▶ _THE PROBLEM_: Give back exactly the lines of the data below, starting with the line that has "split at h2" and going on through the line that has "takes commands. -/".

Saved entries:
-- ==== Sys2Proof/Certificates/Slice0/Obligations.lean ====
section
/-!
DEFINITION. The statements for the provers: where each command completes and what it then does, what an instruction keeps, and the
properties of a step.
-/
open Sys2Proof Sys2Proof.Machine

/-- ADD, SUB, ADDS, SUBS, AND, OR, XOR, MIN, MAX, ABSS, SHL, SHR, SHRA and SLT run wherever a core stands before one in the
open: Dd takes the row's result of Ds and Dt as MAC1 reads them, in the cycle after MAC1 (R75, R79); a saturated result sets SAT
(R72); every other register and all memory is as before. -/
def Obligations.AluRowsComplete : Prop :=
  ∀ (f : Nat) (row : Nat → Ecc → Instr) (g : Nat → Nat → AluR), (f, row, g) ∈ aluRows →
  ∀ (p dd ds dt : Nat) (s : State), Ready p (.alu f dd ds dt) s →
    ∃ u, exec (row p .clean) s = .next u
      ∧ u.regNext s p (locD dd) 5 = (g (s.dAt p ds 4) (s.dAt p dt 4)).val
      ∧ ((g (s.dAt p ds 4) (s.dAt p dt 4)).sat = true → u.regNext s p locSAT 6 = 1)
      ∧ KeepsRegs p (if (g (s.dAt p ds 4) (s.dAt p dt 4)).sat then [locD dd, locSAT] else [locD dd]) s u
      ∧ Advances p s u ∧ KeepsFields [] s u ∧ KeepsStore s u

/-- ADDI adds the sign-extended immediate; LDI loads it, or replaces the upper half word; SHI_SHL, SHI_SHR, SHI_SHRA and SHLS
shift by the immediate amount (R75, R76). Each writes only Dd, and SHLS SAT where it saturates. -/
def Obligations.ImmediateRowsComplete : Prop :=
  (∀ (p dd ds i : Nat) (s : State), Ready p (.addi dd ds i) s →
    ∃ u, exec (.addi p .clean) s = .next u
      ∧ u.regNext s p (locD dd) 5 = (ux 32 ((s.dAt p ds 4 : Int) + ux 32 (sx 16 i)) : Nat)
      ∧ KeepsRegs p [locD dd] s u ∧ Advances p s u ∧ KeepsFields [] s u ∧ KeepsStore s u)
  ∧ (∀ (p dd h i : Nat) (s : State), Ready p (.ldi dd h i) s →
    ∃ u, exec (.ldi p .clean) s = .next u
      ∧ u.regNext s p (locD dd) 5 = (if h = 0 then ux 32 (sx 16 i) else i * 65536 + s.dAt p dd 4 % 65536 : Nat)
      ∧ KeepsRegs p [locD dd] s u ∧ Advances p s u ∧ KeepsFields [] s u ∧ KeepsStore s u)
  ∧ (∀ (f : Nat) (row : Nat → Ecc → Instr) (g : Nat → Nat → AluR), (f, row, g) ∈ shiRows →
    ∀ (p dd ds n : Nat) (s : State), Ready p (.shi f dd ds n) s →
    ∃ u, exec (row p .clean) s = .next u
      ∧ u.regNext s p (locD dd) 5 = (g (s.dAt p ds 4) n).val
      ∧ ((g (s.dAt p ds 4) n).sat = true → u.regNext s p locSAT 6 = 1)
      ∧ KeepsRegs p (if (g (s.dAt p ds 4) n).sat then [locD dd, locSAT] else [locD dd]) s u
      ∧ Advances p s u ∧ KeepsFields [] s u ∧ KeepsStore s u)

/-- NOP changes nothing but the fetch index. B, BC, CALL and JR open two delay slots towards their target, BC none where its
condition fails, CALL leaving the address behind the slots in D15; TEND and RTI open two slots before the drain (R76, R82,
R88, R90). -/
def Obligations.ControlRowsComplete : Prop :=
  (∀ (p : Nat) (s : State), Ready p .nop s →
    ∃ u, exec (.nop p .clean) s = .next u ∧ KeepsRegs p [] s u ∧ Advances p s u ∧ KeepsFields [] s u ∧ KeepsStore s u)
  ∧ (∀ (p t : Nat) (s : State), Ready p (.b t) s →
    ∃ u, exec (.b p .clean) s = .next u ∧ Opens p .branch (some t) s u ∧ KeepsRegs p [] s u ∧ KeepsFields [] s u ∧ KeepsStore s u)
  ∧ (∀ (p ds c t : Nat) (s : State), Ready p (.bc ds c t) s →
    ∃ u, exec (.bc p .clean) s = .next u ∧ Opens p .branch (if condHolds c (s.dAt p ds 2) then some t else none) s u
      ∧ KeepsRegs p [] s u ∧ KeepsFields [] s u ∧ KeepsStore s u)
  ∧ (∀ (p t : Nat) (s : State), Ready p (.call t) s →
    ∃ u, exec (.call p .clean) s = .next u ∧ Opens p .branch (some t) s u
      ∧ u.regNext s p (locD 15) 5 = (((s.coreS p).pc + 3) % 8192 : Nat)
      ∧ KeepsRegs p [locD 15] s u ∧ KeepsFields [] s u ∧ KeepsStore s u)
  ∧ (∀ (p ds : Nat) (s : State), Ready p (.jr ds) s →
    ∃ u, exec (.jr p .clean) s = .next u ∧ Opens p .branch (some (s.dAt p ds 2 % 8192)) s u
      ∧ KeepsRegs p [] s u ∧ KeepsFields [] s u ∧ KeepsStore s u)
  ∧ (∀ (p : Nat) (s : State), Ready p .tend s →
    ∃ u, exec (.tend p .clean) s = .next u ∧ Opens p .tend none s u ∧ KeepsRegs p [] s u ∧ KeepsFields [] s u ∧ KeepsStore s u)
  ∧ (∀ (p : Nat) (s : State), Ready p .rti s →
    ∃ u, exec (.rti p .clean) s = .next u ∧ Opens p .rti none s u ∧ KeepsRegs p [] s u ∧ KeepsFields [] s u ∧ KeepsStore s u)
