-- ==== Sys2Proof/Tests/Slice0.lean ====
section
/-!
SUPPORT. Tests: ill-formed commands that WellFormed refuses; instruction words of the Reed core written out from the fields of
R74 with what they decode to; and, for every clause of the statements, a state and operands that meet its hypotheses together.
-/
namespace Sys2Proof.Machine

set_option Elab.async false

/-- A check of R356 that passes, as one Boolean. -/
theorem admitted_of {x : Acc1} {s : State}
    (h : (s.alive && s.served x.m && decide (s.check x = .ok) && !s.regClosed x.a) = true) : Admitted x s := by
  simp only [Bool.and_eq_true, Bool.not_eq_true', decide_eq_true_eq] at h
  exact ⟨h.1.1.1, h.1.1.2, h.1.2, h.2⟩

/-- A core that fetches in the open, as one Boolean. -/
theorem ready_of {p : Nat} {o : ReedOp} {s : State}
    (h : (s.alive && (s.coreS p).fetches && !s.haltAt p && (s.coreS p).yext.isEmpty && (s.coreS p).slot.isNone
      && decide (reedDecode (s.word (iBase p + 4 * (s.coreS p).pc)) = some o) && !(s.fetchCore p).loopEnd) = true) : Ready p o s := by
  simp only [Bool.and_eq_true, Bool.not_eq_true', decide_eq_true_eq, Option.isNone_iff_eq_none, List.isEmpty_iff] at h
  exact ⟨h.1.1.1.1.1.1, h.1.1.1.1.1.2, h.1.1.1.1.2, h.1.1.1.2, h.1.1.2, h.1.2, h.2⟩

/-- The outcome is a next state, as one Boolean. -/
theorem next_of {o : Host.Outcome State Fault Refusal} (h : (match o with | .next _ => true | _ => false) = true) :
    ∃ u, o = .next u := by
  cases o with
  | next u => exact ⟨u, rfl⟩
  | fault f => cases h
  | refused r => cases h

/-- A word of a memory target that may be reached, as one Boolean. -/
theorem wordOpen_of {m a v : Nat} {wr : Bool} {s : State}
    (h : (decide (a < 2 ^ 40) && (match targetOf a with | some (.mem t) => decide (t ≠ 3) && decide (t ≠ 4) && s.memOn t | _ => false)
      && (s.alive && s.served m && decide (s.check { m := m, a := a, w := 4, wr := wr, val := v } = .ok) && !s.regClosed a)) = true) :
    WordOpen m a wr v s := by
  simp only [Bool.and_eq_true, decide_eq_true_eq] at h
  refine ⟨h.1.1, ?_, admitted_of (by simpa using h.2)⟩
  have h2 := h.1.2
  split at h2
  · rename_i t ht
    simp only [Bool.and_eq_true, decide_eq_true_eq] at h2
    exact ⟨t, ht, h2.1.1, h2.1.2, h2.2⟩
  · cases h2

/-! ## Small states -/

/-- A node in READY that takes commands. -/
def w0 : State := State.reset.set F.PMU_STAT_PSTATE 3
/-- The same with the dispatcher in RUNNING at breath `n`, and device time running. -/
def wR (n : Nat) : State := { w0.set F.DISP_STAT_STATE 2 with disp := { n := n, started := true }, time := { on := true } }
/-- A task of logical core 0 with kind and argument, deadline 2,000 ns, eight taps. -/
def wT (k : TKind) (arg : Nat) : TaskE := { kind := k, entry := 16, arg := arg, deadline := 2000, expect := 500, outBase := 8, outCount := 8, budget := 1000 }
/-- Core `c` runs an instance of task 0 of its logical core. -/
def wC (c : Nat) : CoreS := { inst := some ⟨c, 0, 0, 0, 0, 8⟩, base := [(locIE, 1)] }
/-- Line `j` valid in section 0, which runs, at breath `n`: delay `d`, longest 64, from tap 2; `dr` in DRAM. -/
def wL (n j d dr : Nat) : State :=
  ((((wR n).set (F.DLY_LINE_DATA_WORD 0 j) (0x80000000 + dr * 2 ^ 30 + d)).set (F.DLY_LINE_DATA_WORD 1 j) 64).set
    (F.DLY_LINE_DATA_WORD 2 j) 0x20010).set (F.SECn_STAT_STATE 0) 1
/-- Bank 0 holds one crosspoint: tap 1 into bus 2. -/
def wX (n : Nat) : State := (((wR n).set (F.MTX_BANK_COUNT_COUNT 0) 1).setWord 0x60000000 0x7FFFFFFF).setWord 0x60000004 0x10002
def wG (s : State) (g : GainS) : State := { s with mtx := { s.mtx with gain := [(1026, g)] } }
/-- The lock of section `i` stands in state `st` under master 0 and ticket 7, its lease ending 1 s on. -/
def wK (s : State) (i st : Nat) (x : SecS) : State :=
  ((s.set (F.SECn_LOCK_STATE i) st).set (F.SECn_LOCK_TICKET i) 7).setSec i { x with leaseEnd := uS }
/-- A node in STANDBY whose boot stands at the step `p`. -/
def wB (p : BootPh) : State := { State.reset with sys := { State.reset.sys with boot := p } }
/-- Port `p` with LSTATE `st`. -/
def wN (p st : Nat) : State := (w0.set (F.NET_CTRL_EN p) 1).set (F.NET_STAT_LSTATE p) st
def fcs (b : List Byte) : List Byte := b ++ leBytes 4 (crc32 b)
def fr (et : Nat) : List Byte := List.replicate 12 0xFF ++ beBytes 2 et ++ List.replicate 46 0x11
/-- Stream `i` with words 0 and 1, in state `st`, with hidden state `x`, in breath `n`. -/
def wS (n i w0' w1 st : Nat) (x : StrmS) : State :=
  ((((wR n).set (F.STRM_DESC_WORD 0 i) w0').set (F.STRM_DESC_WORD 1 i) w1).set (F.STRM_DSTAT_STATE i) st).setStrm i x
/-- Port `p` in state `st` at 96 kHz with `sl` slots of 32 bits, BREATH domain, slave, hidden state `x`, in breath `n`. -/
def wP (n p st sl : Nat) (x : SapS) : State :=
  ((((((wR n).set (F.SAPp_CFG_EN p) 1).set (F.SAPp_CFG_RATE p) 3).set (F.SAPp_CFG_SLOTS p) sl).set (F.SAPp_CFG_SLOTW p) 2).set (F.SAPp_STAT_STATE p) st).setSap p x
def wBsi (n c st : Nat) (x : BsiS) : State := ((((wR n).set (F.BSIc_CFG_EN c) 1).set (F.BSIc_CFG_PRESET c) 2).set (F.BSIc_STAT_STATE c) st).setBsi c x
def wTr (k mode at0 per : Nat) : State := ((((wR 5).set (F.TRIG_CFG_EN k) 1).set (F.TRIG_CFG_MODE k) mode).set (F.TRIG_PERIOD_PERIOD k) per).setTrig k { next := at0 }
def wp (st act : Nat) (x : PpS) : State := { ((wR 5).set F.PP_STAT_STATE st).set F.PP_STAT_ACTIVE act with pp := x }
/-- A TWIN frame of subtype `sub` from serial `sn`, with `b` from H + 12 on. -/
def tf (sub sn : Nat) (b : List Byte) : RxFrame :=
  ⟨4, List.replicate 12 0 ++ [0x88, 0xB5, BitVec.ofNat 8 sub, 1, 0, 1] ++ beBytes 8 sn ++ b ++ List.replicate 40 0, 77, 99⟩
/-- Paired with serial 5 in the role `r`, in breath `n`, with that frame waiting. -/
def wTw (n link r : Nat) (q : List RxFrame) (x : TwinS) : State :=
  { ((((wR n).set F.TWIN_CTRL_EN 1).set F.TWIN_STAT_LINK link).set F.TWIN_STAT_ROLE r).set F.TWIN_PSERIAL_LO_SERIAL 5 with net := { twinq := q }, twin := x }
def wRs (n r ph : Nat) (q : List RxFrame) (x : ReseatS) : State := (wTw n 2 r q { rs := x }).set F.TWIN_RS_STAT_PHASE ph
def hel (role : Nat) : List Byte := beBytes 2 0x9632 ++ [BitVec.ofNat 8 (w0.get F.SYS_ID_STEP), BitVec.ofNat 8 (w0.get F.SYS_MODE_STAT_CUR), BitVec.ofNat 8 role, 1, 0, 0] ++ List.replicate 600 0
/-- A Host Channel frame of slot `n` with key `k`. -/
def hf (sub n seq : Nat) (k b : List Byte) : RxFrame :=
  let a : List Byte := List.replicate 6 0xFF ++ [2, 0, 0, 0, 0, 9]
  let h := [BitVec.ofNat 8 sub, 1, BitVec.ofNat 8 n, 4] ++ beBytes 4 seq ++ beBytes 2 b.length ++ [0, 0] ++ b
  ⟨0, a ++ [0x88, 0xB5] ++ h ++ hostTag k a h, 77, 99⟩
/-- Slot `n` open on every port, with that frame waiting. -/
def wH (n : Nat) (q : List RxFrame) : State :=
  { ((((wR 5).set F.HOST_STAT_CHAN_OPEN 1).set (F.SLOTn_CTRL_EN n) 1).set (F.SLOTn_CTRL_PORTS n) 15) with net := { twinq := [], hostq := q }, boot := { keys := [[1],[2],[3],[4]] } }
def wQ (s : State) (f : RxFrame) (q : List RxFrame) (t n : Nat) : State := ((({ s.atTime t with net := { s.net with hostq := q } }.set (F.SLOTn_RXNEXT_SEQ n) (hcAt f 4 4 + 1)).set (F.SLOTn_STAT_SYNCED n) 1).set (F.SLOTn_STAT_LASTPORT n) f.port).setSlot n { s.slotS n with sa := hcSa f }
def wSp : State := ((((wH 5 []).set (F.RGN_EN 6 0) 1).set (F.RGN_LIMIT 6 0) 0xFFFFFFF).set (F.RGN_RMASK 6 0) 0xFFFFFFFF).set (F.RGN_WMASK 6 0) 0xFFFFFFFF
def wF (a : Nat) : State := { wR 5 with sys := { boot := .recovery }, flash := [(a, 0xF0)] }
/-- Core `p` in an instance of task 0 of its logical core, `w` the word at its fetch index, with these places set. -/
def coreAt (p w : Nat) (l : List (Nat × Int)) : State :=
  { w0.setWord (iBase p) w with core := [(p, { inst := some ⟨p, 0, 0, 0, 0, 8⟩, base := l })] }
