-- ==== Sys2Proof/Machine/Maps.lean ====
section
/-! DEFINITION. Sparse maps in canonical form (`NMap` of Word.lean): reading, writing, and the predicate that names the form.
Also the byte orders: the dictionary, the store and the log send the least significant byte first (R42), the security
formats the most significant first. -/

namespace Sys2Proof.Machine

/-- The value at a key; `d` is what an unlisted key reads as. -/
def mget {α : Type} (d : α) : NMap α → Nat → α
  | [], _ => d
  | (k', v) :: m, k => if k = k' then v else if k < k' then d else mget d m k

/-- Writes a key.  Writing what the key reads as when unlisted removes the entry. -/
def mput {α : Type} [DecidableEq α] (d : α) : NMap α → Nat → α → NMap α
  | [], k, v => if v = d then [] else [(k, v)]
  | (k', v') :: m, k, v =>
    if k = k' then (if v = d then m else (k, v) :: m)
    else if k < k' then (if v = d then (k', v') :: m else (k, v) :: (k', v') :: m)
    else (k', v') :: mput d m k v

/-- The keys of `m` rise strictly and all lie above `lo`, and no value is `d`. -/
def mwfFrom {α : Type} [DecidableEq α] (d : α) : Nat → NMap α → Bool
  | _, [] => true
  | lo, (k, v) :: m => decide (lo ≤ k) && decide (v ≠ d) && mwfFrom d (k + 1) m

/-- The canonical form of a sparse map. -/
def mwf {α : Type} [DecidableEq α] (d : α) (m : NMap α) : Bool := mwfFrom d 0 m

/-- The canonical form of an addressed memory whose unlisted bytes read `unlisted`. -/
def Memory.wf (unlisted : Byte) (m : Mem) : Bool := mwf unlisted m

/-- The keys of `m` rise strictly and none lies below `lo`. -/
def mrising {α : Type} : Nat → NMap α → Bool
  | _, [] => true
  | lo, (k, _) :: m => decide (lo ≤ k) && mrising (k + 1) m

/-- Writes a run of values at rising keys. -/
def mputList {α : Type} [DecidableEq α] (d : α) (m : NMap α) (k : Nat) : List α → NMap α
  | [] => m
  | v :: vs => mputList d (mput d m k v) (k + 1) vs

/-- Reads `n` values from `k`. -/
def mgetList {α : Type} (d : α) (m : NMap α) (k n : Nat) : List α :=
  (List.range n).map fun i => mget d m (k + i)

/-- The entries with keys from `lo` to below `hi`. -/
def mslice {α : Type} (m : NMap α) (lo hi : Nat) : NMap α := m.filter fun e => decide (lo ≤ e.1 ∧ e.1 < hi)

/-- `m` without the keys from `lo` to below `hi`. -/
def mdrop {α : Type} (m : NMap α) (lo hi : Nat) : NMap α := m.filter fun e => !decide (lo ≤ e.1 ∧ e.1 < hi)

/-- Writes a run of bytes (numbers below 256) into a memory that reads `d` where unlisted. -/
def storeBytes (d : Byte) (m : Mem) (a : Nat) (bs : List Nat) : Mem :=
  mputList d m a (bs.map fun b => BitVec.ofNat 8 b)

/-- Reads `n` bytes as numbers. -/
def loadBytes (d : Byte) (m : Mem) (a n : Nat) : List Nat := (mgetList d m a n).map BitVec.toNat

/-- The number that bytes spell, least significant first. -/
def leNat : List Nat → Nat
  | [] => 0
  | b :: bs => b % 256 + 256 * leNat bs

/-- `n` bytes of a number, least significant first. -/
def toLE : Nat → Nat → List Nat
  | 0, _ => []
  | n + 1, v => v % 256 :: toLE n (v / 256)

/-- The number that bytes spell, most significant first. -/
def beNat (bs : List Nat) : Nat := bs.foldl (fun a b => a * 256 + b % 256) 0

/-- `n` bytes of a number, most significant first. -/
def toBE (n v : Nat) : List Nat := (toLE n v).reverse

/-- A number of `bits` bits read as two's complement. -/
def toSigned (bits v : Nat) : Int :=
  let w := v % 2 ^ bits
  if w < 2 ^ (bits - 1) then (w : Int) else (w : Int) - (2 ^ bits : Nat)

/-- Two's complement of `bits` bits. -/
def ofSigned (bits : Nat) (v : Int) : Nat := (v % ((2 ^ bits : Nat) : Int)).toNat

/-- Bytes of an integer of `n` bytes, two's complement, least significant first. -/
def intLE (n : Nat) (v : Int) : List Nat := toLE n (ofSigned (8 * n) v)

/-- A value between two limits. -/
def clampI (v lo hi : Int) : Int := if v < lo then lo else if hi < v then hi else v

/-- A number between two limits. -/
def clampN (v lo hi : Nat) : Nat := if v < lo then lo else if hi < v then hi else v

/-- Inserts a number into a rising list. -/
def insertUp (x : Nat) : List Nat → List Nat
  | [] => [x]
  | y :: ys => if x ≤ y then x :: y :: ys else y :: insertUp x ys

/-- `l` with element `i` replaced. -/
def setAt {α : Type} (l : List α) (i : Nat) (v : α) : List α := l.set i v

/-- Bytes from `off`, at most `n`. -/
def sub (bs : List Nat) (off n : Nat) : List Nat := (bs.drop off).take n

/-- A list cut or padded with zeros to `n`. -/
def padTo (n : Nat) (bs : List Nat) : List Nat := (bs ++ List.replicate n 0).take n

end Sys2Proof.Machine
end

▶ _REPLY TO THE TASK_:
  split at h2
  · rename_i t ht
    simp only [Bool.and_eq_true, decide_eq_true_eq] at h2
    exact ⟨t, ht, h2.1.1, h2.1.2, h2.2⟩
  · cases h2

/-! ## Small states -/

/-- A node in READY that takes commands. -/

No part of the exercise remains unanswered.